• Exercise aim
The answer must be a single number: the count of lines in the data below that hold the word "hsupply".

*** Opening Supplied data ***

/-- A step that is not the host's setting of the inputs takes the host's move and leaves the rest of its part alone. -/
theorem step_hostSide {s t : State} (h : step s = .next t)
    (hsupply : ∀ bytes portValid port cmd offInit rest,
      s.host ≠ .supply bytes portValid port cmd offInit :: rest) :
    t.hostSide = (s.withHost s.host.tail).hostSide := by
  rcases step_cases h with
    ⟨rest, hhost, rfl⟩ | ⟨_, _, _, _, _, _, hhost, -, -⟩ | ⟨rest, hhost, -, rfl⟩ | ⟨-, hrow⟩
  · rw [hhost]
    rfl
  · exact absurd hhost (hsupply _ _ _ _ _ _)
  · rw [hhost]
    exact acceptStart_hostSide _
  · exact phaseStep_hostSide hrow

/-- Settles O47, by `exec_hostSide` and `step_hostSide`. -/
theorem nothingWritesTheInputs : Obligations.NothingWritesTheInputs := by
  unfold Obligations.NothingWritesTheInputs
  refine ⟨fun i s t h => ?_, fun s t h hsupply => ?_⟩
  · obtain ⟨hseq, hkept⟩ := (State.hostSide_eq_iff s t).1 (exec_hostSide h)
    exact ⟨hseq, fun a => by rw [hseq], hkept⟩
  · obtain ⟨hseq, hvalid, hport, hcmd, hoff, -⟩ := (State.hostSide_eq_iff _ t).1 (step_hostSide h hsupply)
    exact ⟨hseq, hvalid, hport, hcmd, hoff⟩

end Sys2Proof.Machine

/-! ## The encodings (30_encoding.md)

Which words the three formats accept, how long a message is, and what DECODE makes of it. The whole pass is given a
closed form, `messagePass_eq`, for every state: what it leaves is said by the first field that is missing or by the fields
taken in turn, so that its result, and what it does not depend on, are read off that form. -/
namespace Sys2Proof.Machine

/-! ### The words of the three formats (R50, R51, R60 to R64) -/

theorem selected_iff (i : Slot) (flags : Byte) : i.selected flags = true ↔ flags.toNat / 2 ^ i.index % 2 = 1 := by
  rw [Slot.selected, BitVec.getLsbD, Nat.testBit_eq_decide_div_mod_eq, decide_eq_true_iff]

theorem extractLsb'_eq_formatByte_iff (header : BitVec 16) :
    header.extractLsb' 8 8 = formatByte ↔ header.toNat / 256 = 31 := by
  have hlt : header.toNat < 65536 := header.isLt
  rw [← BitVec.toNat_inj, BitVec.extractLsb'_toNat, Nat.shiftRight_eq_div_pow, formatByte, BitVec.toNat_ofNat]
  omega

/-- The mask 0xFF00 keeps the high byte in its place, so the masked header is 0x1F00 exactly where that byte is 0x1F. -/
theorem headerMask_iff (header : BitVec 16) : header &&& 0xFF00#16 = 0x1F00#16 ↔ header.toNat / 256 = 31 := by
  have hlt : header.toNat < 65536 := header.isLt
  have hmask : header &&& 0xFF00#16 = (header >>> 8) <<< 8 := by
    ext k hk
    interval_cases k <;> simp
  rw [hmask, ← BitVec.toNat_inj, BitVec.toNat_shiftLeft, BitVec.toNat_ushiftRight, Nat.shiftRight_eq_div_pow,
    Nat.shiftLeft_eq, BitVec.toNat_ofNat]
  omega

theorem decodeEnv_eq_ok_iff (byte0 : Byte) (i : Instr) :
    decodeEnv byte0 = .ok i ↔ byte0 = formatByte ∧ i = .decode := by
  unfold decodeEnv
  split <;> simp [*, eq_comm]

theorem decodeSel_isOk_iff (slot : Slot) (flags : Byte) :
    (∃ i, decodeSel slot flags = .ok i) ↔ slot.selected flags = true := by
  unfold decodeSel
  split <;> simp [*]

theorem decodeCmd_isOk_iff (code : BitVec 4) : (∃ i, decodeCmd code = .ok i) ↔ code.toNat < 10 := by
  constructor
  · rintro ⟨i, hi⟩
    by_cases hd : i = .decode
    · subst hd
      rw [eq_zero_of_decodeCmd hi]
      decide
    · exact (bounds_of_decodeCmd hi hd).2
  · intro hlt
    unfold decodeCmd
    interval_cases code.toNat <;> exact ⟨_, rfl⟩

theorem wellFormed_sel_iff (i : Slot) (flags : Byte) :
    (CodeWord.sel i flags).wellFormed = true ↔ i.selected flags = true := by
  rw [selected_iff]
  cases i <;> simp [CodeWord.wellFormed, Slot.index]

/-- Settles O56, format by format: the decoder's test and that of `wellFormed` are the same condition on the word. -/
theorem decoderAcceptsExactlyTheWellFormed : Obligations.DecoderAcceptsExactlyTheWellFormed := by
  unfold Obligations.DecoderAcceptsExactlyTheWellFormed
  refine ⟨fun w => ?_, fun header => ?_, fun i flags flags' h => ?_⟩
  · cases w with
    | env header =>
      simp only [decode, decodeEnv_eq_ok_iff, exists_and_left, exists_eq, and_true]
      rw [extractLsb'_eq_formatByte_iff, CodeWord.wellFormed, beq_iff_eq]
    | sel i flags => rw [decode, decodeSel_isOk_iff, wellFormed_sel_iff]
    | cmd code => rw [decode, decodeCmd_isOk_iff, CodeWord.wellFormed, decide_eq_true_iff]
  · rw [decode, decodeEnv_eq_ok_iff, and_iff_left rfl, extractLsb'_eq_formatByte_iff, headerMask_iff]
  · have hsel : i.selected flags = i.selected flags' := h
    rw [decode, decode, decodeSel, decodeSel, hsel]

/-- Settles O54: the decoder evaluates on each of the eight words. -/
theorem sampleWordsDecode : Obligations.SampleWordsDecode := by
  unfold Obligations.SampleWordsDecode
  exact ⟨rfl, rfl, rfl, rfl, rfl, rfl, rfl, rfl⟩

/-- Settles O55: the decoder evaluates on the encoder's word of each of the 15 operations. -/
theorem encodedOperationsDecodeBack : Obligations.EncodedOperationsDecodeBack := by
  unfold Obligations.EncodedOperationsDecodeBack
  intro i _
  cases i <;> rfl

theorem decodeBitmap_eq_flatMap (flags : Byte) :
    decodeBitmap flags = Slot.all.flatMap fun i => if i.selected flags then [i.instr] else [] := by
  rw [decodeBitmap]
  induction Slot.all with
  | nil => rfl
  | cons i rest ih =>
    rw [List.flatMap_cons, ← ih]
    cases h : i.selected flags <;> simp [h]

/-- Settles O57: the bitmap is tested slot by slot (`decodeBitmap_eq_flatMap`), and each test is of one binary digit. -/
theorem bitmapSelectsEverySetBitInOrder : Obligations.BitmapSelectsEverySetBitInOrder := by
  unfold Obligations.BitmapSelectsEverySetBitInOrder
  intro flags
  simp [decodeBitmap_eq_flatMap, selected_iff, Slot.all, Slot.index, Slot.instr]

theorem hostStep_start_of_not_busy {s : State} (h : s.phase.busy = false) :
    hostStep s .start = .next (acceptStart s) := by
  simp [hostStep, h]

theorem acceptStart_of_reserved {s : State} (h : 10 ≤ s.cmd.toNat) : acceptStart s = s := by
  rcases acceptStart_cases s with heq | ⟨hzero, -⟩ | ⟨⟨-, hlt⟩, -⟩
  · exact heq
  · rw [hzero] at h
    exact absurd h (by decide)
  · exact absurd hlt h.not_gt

*** Closing Supplied data ***

• Task solution
4